Schlüsselwörter Sekundärdaten - Datenabgleich - Todesursache - Krebsregister - Routinedaten
Introduction
With nearly 10 million deaths in 2020, cancer is a leading cause of death worldwide
[1 ]. Organized screening programs
such as mammography screening for the early detection of breast cancer aim to reduce
cancer mortality [2 ]
[3 ]
[4 ]. For the mortality evaluation of
screening programs, information on causes of death is needed. Longitudinal health
insurance claims data, including individual information on screening participation
and cancer diagnoses, represent a potential data source for mortality evaluations
but contain no information on causes of death. Therefore, this information needs to
be linked from other data sources such as official databases or cancer registries
[5 ]. Alternatively, claims-based
algorithms validated against official death certificate information might also be
used [6 ].
In Germany, a mammography screening program (MSP) has been implemented nationwide
since 2009 [7 ]. Whether the program
reduces breast cancer mortality is currently evaluated using health insurance claims
data, cancer registry data, and screening unit data [7 ]
[8 ]
[9 ]
[10 ]. The claims data are available from
two separate data sources, the German Pharmacoepidemiological Research Database
(GePaRD), including 25 million individuals from four health insurance funds, and the
BARMER Data Warehouse, including 12.6 million individuals from another insurance
fund [11 ]. Because both data sources
include no information on causes of death, this information needs to be linked from
cancer registries, the only institutions conducting such linkages for the German MSP
evaluation. So far, the proportion of successful cause-of-death linkages has only
been determined for a linkage between two insurance funds included in GePaRD and one
cancer registry [12 ]. The proportions
of successful linkages are still unclear for other insurance funds and cancer
registries.
The purposes of this work were i) to determine the proportions of successful
cause-of-death linkages between the BARMER health insurance fund and three federal
cancer registries and ii) to investigate whether linked proportions differ by
region, year, and age.
Methods
Data sources
BARMER claims data
About 90% of the German population is statutorily (i. e. non-privately)

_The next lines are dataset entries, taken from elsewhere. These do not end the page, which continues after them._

-- ==== Sys2Proof/Syntax.lean ====
section
/-!
DEFINITION. The instructions of Lanioz base 1 and the steps of the other agents, one constructor per row of the
opcode table. An instruction carries its operand fields (`Ops`, the fields of R29 with MOD turned into named modifiers).
A step of another agent carries what names it: which thread, team, core, queue, or what the outside world supplies.
-/

namespace Sys2Proof

/-- The length of an instruction: 64, 96 or 128 bits (R24). -/
inductive Len where
  | s | m | l
deriving DecidableEq, Repr

/-- The operand fields of an instruction word (R29) and its extra word (R37): `ext` is bits [95:64] of a 96-bit
instruction in its low half, and bits [127:64] of a 128-bit one. -/
structure Ops where
  len : Len
  d : BitVec 8
  a : BitVec 8
  b : BitVec 8
  c : BitVec 8
  ep : BitVec 3
  dk : BitVec 3
  g : BitVec 8
  gs : BitVec 2
  ext : BitVec 64
deriving DecidableEq, Repr

/-- MOD[1:0] of the integer instructions: wrap, clamp to I32 or I64, clamp to Z32 or Z64 (R96, R98). -/
inductive SatMode where
  | wrap | sat | satU
deriving DecidableEq, Repr

/-- The rounding codes of R39; `dyn` takes RM of the mode word (R82). -/
inductive Rnd where
  | rne | rtz | rup | rdn | dyn
deriving DecidableEq, Repr

/-- The relations of ICMP (R101). -/
inductive IRel where
  | eq | ne | lt | le | gt | ge
deriving DecidableEq, Repr

/-- The relations of FCMP (R111). -/
inductive FRel where
  | eq | ne | lt | le | gt | ge | un | or
deriving DecidableEq, Repr

/-- The integer types of ICMP, CVTFI and CVTIF, in MOD order (R101, R113). -/
inductive ITy where
  | i32 | z32 | i64 | z64
deriving DecidableEq, Repr

/-- The CVTFF conversions, destination first (R115). -/
inductive FfCode where
  | f32f64 | f64f32 | f16f32 | f32f16 | bf16f32 | f32bf16 | f16f64 | f64f16
deriving DecidableEq, Repr

/-- The packed formats of PCVT and UPCVT (R119). -/
inductive PkCode where
  | f16 | bf16 | n8 | n8w | n4 | i8 | i4
deriving DecidableEq, Repr

/-- The forms of IVMK (R129). -/
inductive IvmkKind where
  | bounds | pt | cvt
deriving DecidableEq, Repr

/-- The relations of IVCMP (R135). -/
inductive IvRel where
  | lt | le | gt | ge | eq | ne | sub | int | dis | seq | clt | cle | plt | ple
deriving DecidableEq, Repr

/-- The tests of IVTEST (R137). -/
inductive IvTest where
  | empty | entire | bnd | pt | zero | mem
deriving DecidableEq, Repr

/-- The memory spaces (R221). -/
inductive Space where
  | glb | loc | ws
deriving DecidableEq, Repr

/-- The formats of ACCRD and ACCWR (R162). -/
inductive AccFmt where
  | b32 | f16 | bf16 | n8
deriving DecidableEq, Repr

/-- The operators of RVRED (R210). -/
inductive RvOp where
  | addF32 | addI32 | minF32 | maxF32 | minI32 | maxI32
deriving DecidableEq, Repr

/-- The scopes of R38 and R263. -/
inductive Scope where
  | thr | team | die | pkg | sys
deriving DecidableEq, Repr

/-- The memory orders of R38. -/
inductive MOrd where
  | rlx | acq | rel | ar
deriving DecidableEq, Repr

/-- Access sizes of LD and ST: 1, 2, 4, 8, 16 bytes (R248). -/
inductive MSize where
  | b8 | b16 | b32 | b64 | b128
deriving DecidableEq, Repr

/-- The operations of ATOM, ATOM64 and RED (R257). -/
inductive AOp where
  | add | and | or | xor | exch | min | max | minZ | maxZ | addF32 | addI64
deriving DecidableEq, Repr

/-- The operations of ATOMF (R257). -/
inductive AfOp where
  | addF32 | minF32 | maxF32 | addF64 | minF64 | maxF64
deriving DecidableEq, Repr

/-- The kinds of CPY (R316). -/
inductive CpyKind where
  | lin | fill | gth | sct
deriving DecidableEq, Repr

/-- What a BARRIER_WATCHDOG step fires for: a barrier generation, a rendezvous instance (its base and size code) or a
COLL handle (R385). -/
inductive WatchItem where
  | barrier (n : Nat)
  | rendezvous (base : Nat) (size : Nat)
  | coll (token : Word)
deriving DecidableEq, Repr

/-- Where an uncorrectable or a corrected error is found (R373). -/
inductive ErrSite where
  | regFile (t : ThreadRef)
  | scratchpad (team : Nat) (core : Nat)
  | matrixStore (team : Nat) (core : Nat) (acc : Bool)
  | cleanLine (core : Nat)
  | memWord (unit : Nat) (pa : Nat)
  /-- a dirty line of host memory in an L1 or an L2 (unit 3 or 4), by host physical address (R239) -/
  | hostLine (unit : Nat) (pa : Nat)
  | wsWord (die : Nat) (off : Nat)
  | collStaging (die : Nat) (slot : Nat)
  | saveArea (team : Nat)
deriving DecidableEq, Repr

/-- A firmware image as the management port delivers it: the bytes of its body, its version, its signature, and the public key that it is to be
verified against (R370). -/
structure FwImage where
  body : List Byte
  version : Nat
  signature : List Byte
  key : List Byte
deriving DecidableEq, Repr

/-- What firmware gives a partition at its creation (R346 to R348, R352, R369, R378): its number, clusters, HBM units and
which of them the host may reach, weight-store units as (die, unit), collective weight per die, link weight per port, the
address of its region control block, its wait-threshold floor, the log ring's address and size, its virtual functions, and its admission
table as (peer package, peer partition, units). -/
structure PartSpec where
  num : Nat
  clusters : List Nat
  hbmUnits : List Nat
  visible : List Nat
  wsUnits : List (Nat × Nat)
  collWeight : List Nat
  rcb : Nat
  waitFloor : Nat
  logBase : Nat
  logN : Nat
  linkWeight : List Nat
  vfs : List Nat
  admits : List (Nat × Nat × List Nat)
deriving DecidableEq, Repr

/-- One rank's issue of a collective as a peer package reports it (R322, R323): the fields that the ranks must agree on,
its run, its source lanes, and, for `.sk`, the bytes of its sketch state. -/
structure PeerRank where
  index : Nat
  kind : Nat
  op : Nat
  lanes : Nat
  nelem : Nat
  alg : Nat
  ebase : Nat
  run : Nat
  data : List Word
  state : List Byte
deriving DecidableEq, Repr

/-- A request that a peer package sends to this one (R239, R368, R369). -/
inductive PeerReq where
  | load (pa : Nat) (size : Nat)
  | store (pa : Nat) (data : List Byte)
  | atomic (op : AOp) (pa : Nat) (size : Nat) (data : Nat)
  | atomicF (op : AfOp) (pa : Nat) (data : Nat)
  | compare (pa : Nat) (size : Nat) (cmp : Nat) (data : Nat)
  | push (ctx : Nat) (queue : Nat) (key : Nat) (data : List Byte)
deriving DecidableEq, Repr

/-- One constructor per row of the opcode table. -/
inductive Instr where
  -- rows 0x0 and 0x1
  | nop (x : Ops)
  | mov (x : Ops)
  | movw (x : Ops)
  | iadd (x : Ops) (m : SatMode)
  | isub (x : Ops) (m : SatMode)
  | imul (x : Ops) (m : SatMode)
  | imulh (x : Ops) (u : Bool)
  | imad (x : Ops) (m : SatMode)
  | iadd64 (x : Ops) (m : SatMode)
  | isub64 (x : Ops) (m : SatMode)
  | imul64 (x : Ops) (m : SatMode)
  | imad64w (x : Ops) (u : Bool)
  | imin (x : Ops) (u : Bool)
  | imax (x : Ops) (u : Bool)
  | iabs (x : Ops) (sat : Bool)
  | ineg (x : Ops) (sat : Bool)
  | and (x : Ops) (w : Bool)
  | or (x : Ops) (w : Bool)
  | xor (x : Ops) (w : Bool)
  | andn (x : Ops) (w : Bool)
  | shl (x : Ops) (w : Bool)
  | shr (x : Ops) (w : Bool)
  | sar (x : Ops) (w : Bool)
  | rot (x : Ops) (w : Bool)
  | popc (x : Ops) (w : Bool)
  | clz (x : Ops) (w : Bool)
  | brev (x : Ops) (w : Bool)
  | bfe (x : Ops) (u : Bool)
  | bfi (x : Ops)
  | sel (x : Ops) (w : Bool)
  | icmp (x : Ops) (r : IRel) (t : ITy)
  | lea (x : Ops) (sh : BitVec 3) (u : Bool)
  -- row 0x2
  | fadd (x : Ops) (w : Bool) (r : Rnd)
  | fsub (x : Ops) (w : Bool) (r : Rnd)
  | fmul (x : Ops) (w : Bool) (r : Rnd)
  | ffma (x : Ops) (w : Bool) (r : Rnd)
  | fmin (x : Ops) (w : Bool) (nan : Bool)
  | fmax (x : Ops) (w : Bool) (nan : Bool)
  | fdiv (x : Ops) (w : Bool) (r : Rnd)
  | fsqrt (x : Ops) (w : Bool) (r : Rnd)
  | frcp (x : Ops) (w : Bool) (r : Rnd)
  | frsq (x : Ops) (w : Bool) (r : Rnd)
  | fexp2 (x : Ops) (w : Bool)
  | flog2 (x : Ops) (w : Bool)
  | fsinpi (x : Ops) (w : Bool)
  | fcospi (x : Ops) (w : Bool)
  | fcmp (x : Ops) (w : Bool) (rel : FRel) (u : Bool)
  | fclass (x : Ops) (w : Bool)
  -- row 0x3
  | cvtfi (x : Ops) (r : Rnd) (w : Bool) (t : ITy)
  | cvtif (x : Ops) (r : Rnd) (w : Bool) (t : ITy)
  | cvtff (x : Ops) (r : Rnd) (k : FfCode)
  | frnd (x : Ops) (r : Rnd) (w : Bool)
  | fscalb (x : Ops) (r : Rnd) (w : Bool)
  | fexpn (x : Ops) (w : Bool)
  | hadd2 (x : Ops) (r : Rnd) (bf : Bool)
  | hmul2 (x : Ops) (r : Rnd) (bf : Bool)
  | hfma2 (x : Ops) (r : Rnd) (bf : Bool)
  | pcvt (x : Ops) (r : Rnd) (k : PkCode)
  | upcvt (x : Ops) (k : PkCode)
  | fdot2 (x : Ops) (r : Rnd) (bf : Bool)
  -- row 0x4
  | ivmk (x : Ops) (k : IvmkKind) (e w : Bool)
  | ivadd (x : Ops) (e w : Bool)
  | ivsub (x : Ops) (e w : Bool)
  | ivmul (x : Ops) (e w : Bool)
  | ivdiv (x : Ops) (e w : Bool)
  | ivsqr (x : Ops) (e w : Bool)
  | ivsqrt (x : Ops) (e w : Bool)
  | ivneg (x : Ops) (e w : Bool)
  | ivabs (x : Ops) (e w : Bool)
  | ivmeet (x : Ops) (e w : Bool)
  | ivjoin (x : Ops) (e w : Bool)
  | ivmid (x : Ops) (e w : Bool)
  | ivwid (x : Ops) (e w : Bool)
  | ivcmp (x : Ops) (r : IvRel) (e w : Bool)
  | ivsplit (x : Ops) (e w : Bool)
  | ivtest (x : Ops) (t : IvTest) (w : Bool)
  -- row 0x5
  | pand (x : Ops)
  | por (x : Ops)
  | pnot (x : Ops)
  | pxor (x : Ops)
  | pres (x : Ops) (ut : Bool)
  | doti8 (x : Ops) (za zb : Bool)
  | doti4 (x : Ops)
  | dotn8 (x : Ops) (wa wb : Bool)
  | dotn4 (x : Ops)
  | pscl (x : Ops) (r : Rnd)
  -- row 0x6
  | tshape (x : Ops)
  | tshapeFree (x : Ops)
  | tshapeRs (x : Ops)
  | trd (x : Ops)
  | tld (x : Ops) (sp : Space)
  | tst (x : Ops) (sp : Space)
  | mma (x : Ops) (z : Bool)
  | accz (x : Ops)
  | accrd (x : Ops) (f : AccFmt)
  | accwr (x : Ops) (f : AccFmt)
  | mctx (x : Ops)
  | mctxRel (x : Ops)
  | elect (x : Ops) (core : Bool)
  | msync (x : Ops)
  -- row 0x7
  | bra (x : Ops)
  | brx (x : Ops)
  | brt (x : Ops)
  | call (x : Ops)
  | callx (x : Ops)
  | ret (x : Ops)
  | exit (x : Ops)
  | spawn (x : Ops)
  | yield (x : Ops)
  | trap (x : Ops)
  | bkpt (x : Ops)
  | sys (x : Ops)
  -- row 0x8
  | bar (x : Ops)
  | bara (x : Ops)
  | barw (x : Ops)
  | rvx (x : Ops)
  | rvred (x : Ops) (op : RvOp)
  | waita (x : Ops) (sc : Scope) (sp : Space) (ne : Bool)
  | qpush (x : Ops) (nb w : Bool)
  | qpop (x : Ops) (grp nb : Bool)
  | qcnt (x : Ops) (rst : Bool)
  | qclose (x : Ops)
  | qstat (x : Ops)
  -- row 0x9
  | ld (x : Ops) (sx : Bool) (sz : MSize) (sp : Space)
  | st (x : Ops) (sz : MSize) (sp : Space)
  | ldi (x : Ops) (w : Bool) (sp : Space)
  | sti (x : Ops) (w : Bool) (sp : Space)
  | ldt (x : Ops) (sx : Bool) (sz : MSize) (sp : Space)
  | stt (x : Ops) (sz : MSize) (sp : Space)
  | pref (x : Ops)
  | fence (x : Ops) (k : MOrd)
  | cflush (x : Ops) (inv : Bool)
  | cinv (x : Ops) (sc : Scope)
  -- row 0xA
  | atom (x : Ops) (op : AOp) (sp : Space)
  | atomc (x : Ops) (sp : Space)
  | red (x : Ops) (op : AOp) (sp : Space)
  | atomf (x : Ops) (op : AfOp) (sp : Space)
  | atom64 (x : Ops) (op : AOp) (sp : Space)
  | atomc64 (x : Ops) (sp : Space)
  -- row 0xB
  | skbind (x : Ops) (clr : Bool)
  | skfree (x : Ops)
  | skins (x : Ops) (del : Bool)
  | skqry (x : Ops)
  | skmerge (x : Ops)
  | skfold (x : Ops)
  | skclr (x : Ops)
  | skstat (x : Ops)
  -- row 0xC
  | cpy (x : Ops) (k : CpyKind) (dsp ssp : Space)
  | cpyw (x : Ops) (ssp : Space)
  | cpyl (x : Ops) (fill : Bool)
  | coll (x : Ops) (sk : Bool)
  | hwait (x : Ops)
  | htest (x : Ops)
  | hcancel (x : Ops)
  | hmov (x : Ops)
  | cslot (x : Ops)
  | cslotFree (x : Ops)
  -- row 0xD
  | srd (x : Ops)
  | swr (x : Ops)
  | feat (x : Ops)
  | eret (x : Ops)
  | tlbi (x : Ops) (all : Bool) (sc : Scope)
  | evrd (x : Ops)
  | evcfg (x : Ops)
  -- patterns that are no instruction of Lanioz base 1 (R25, R41, R44)
  | extensionSlot (n : BitVec 4)
  | padWord
  | nonInstruction
  -- steps of the thread's own hardware
  | heldTrap (t : ThreadRef)
  | producerCompletion (t : ThreadRef) (op : Nat)
  | waitEnd (t : ThreadRef)
  | pickerOverride (core bench cls : Nat)
  | yieldExpiry (t : ThreadRef)
  | eventWindowRestart (core cls : Nat)
  -- steps of the stage arbiter and of the parking hardware
  | arbiterPass (part choice : Nat)
  | preemption (team : Nat)
  | teamPark (team : Nat)
  | rackFire (team cond : Nat)
  | teamRestore (team : Nat)
  | displacement (team core : Nat)
  | spawnRingStart (team : Nat)
  | teamExit (team : Nat)
  | barrierWatchdog (team : Nat) (w : WatchItem)
  -- steps of queue units, engines, matrix contexts, sketch units and homes
  | queueServe (ctx queue : Nat)
  | qpushAccept (ctx queue : Nat)
  | engineCompletion (core op : Nat)
  | groupAssembly (die slot : Nat) (peers : List PeerRank) (order : Nat)
  | collAbort (group : List Nat) (num : Nat) (received : List Nat)
  | weltEnqueue (core op : Nat)
  | matrixCommandExecute (core mc : Nat) (agree : Bool)
  | sketchOperation (t : ThreadRef) (op : Nat)
  | homeAtomic (t : ThreadRef) (op : Nat)
  | homeRequest (t : ThreadRef) (op : Nat)
  -- steps of the memories
  | hbmReply (stack tag : Nat)
  | scrubPass (stack : Nat)
  | scrubEscalation (stack : Nat)
  | frameMigration (stack src dst : Nat)
  | wsRefresh (die : Nat)
  | splitChange (core split : Nat)
  | faultRecord (ctx : Nat)
  | uncorrectableError (e : ErrSite)
  | correctedError (e : ErrSite)
  -- writes of the host to a virtual function's registers
  | ctxtab (vf : Nat) (v : DWord)
  | ctxcnt (vf : Nat) (v : DWord)
  | qtab (vf : Nat) (v : DWord)
  | qcount (vf : Nat) (v : DWord)
  | fresume (vf ctx seq : Nat)
  | fresumeDeny (vf ctx seq : Nat)
  | tlbinvVa (vf ctx : Nat) (va : DWord)
  | tlbinvAll (vf ctx : Nat)
  | doorbell (vf queue : Nat) (v : DWord)
  | unlistedRegisterWrite (vf : Nat) (off : Nat) (v : DWord)
  -- packets of a user queue
  | launch (vf queue : Nat)
  | wait (vf queue : Nat)
  | wsload (vf queue : Nat)
  | fill (vf queue : Nat)
  | copy (vf queue : Nat)
  | reservedTypePacket (vf queue : Nat)
  | packetCompletion (vf queue : Nat) (index : Nat)
  -- the host's memory port, the fabric and the firmware
  | hostMemAccess (write : Bool) (pa : Nat) (size : Nat) (data : Nat)
  | flitReceive (port : Nat) (good : Bool) (seq : Nat)
  | linkDown (port : Nat)
  | remoteRequest (peer part : Nat) (r : PeerReq)
  | boot (img : FwImage)
  | firmwareImage (img : FwImage)
  | partitionCreate (p : PartSpec)
  | partitionDestroy (part : Nat)
  | faultRingEntryCleared (ctx : Nat) (entry : Nat)
  | hostCxlCacheSnoop (line : Nat) (invalidate : Bool) (data : List Byte)
deriving DecidableEq, Repr

end Sys2Proof
end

health insured. Of these, almost 9 million people from all over Germany are
members of Germany’s second-largest statutory health insurance fund, BARMER.
For this study, we used BARMER claims data that cover about 10% of the
German population [13 ]
[14 ]. The considered claims data
were from 2006 to 2018 and contain information on sex, year of birth,
federal state of residence, dates of insurance entry and termination, and
the reason for insurance termination (termination due to death or other
reasons, such as a switch to another insurance fund or private health
insurance). Further data include information on in- and outpatient diagnoses
as well as medical procedures and services. The data contain no information
on cause of death.
Cancer registry data
The history and legal basis of cancer registries in Germany differ among the
16 German federal states. Beginning in 1926 with the first attempts of
cancer registration in the city-state of Hamburg, all federal states had
committed to the Federal Cancer Registry Data Act
(Bundeskrebsregisterdatengesetz, BKRG, [15 ]) by 2009. They established
individual federal state laws, including quality and data management
guidelines, resulting in nationwide coverage with 15 epidemiological cancer
registries (Berlin and Brandenburg share their registries) focusing on
population-based outcomes and clinical cancer registries focusing on
clinical outcomes [16 ]
[17 ]. All German cancer
registries have official death certificate information for registered cancer
cases, irrespective of whether they died of cancer or not. The cancer
registry in North Rhine-Westphalia (NRW) has additionally full access to
population data, including causes of death for the whole deceased population
of NRW (i. e. official death certificate information is available for all
deceased individuals and not only for registered cancer cases). The cancer
registries may use additional death information from periodic linkages with
population registers (only date of death) and from hospitals.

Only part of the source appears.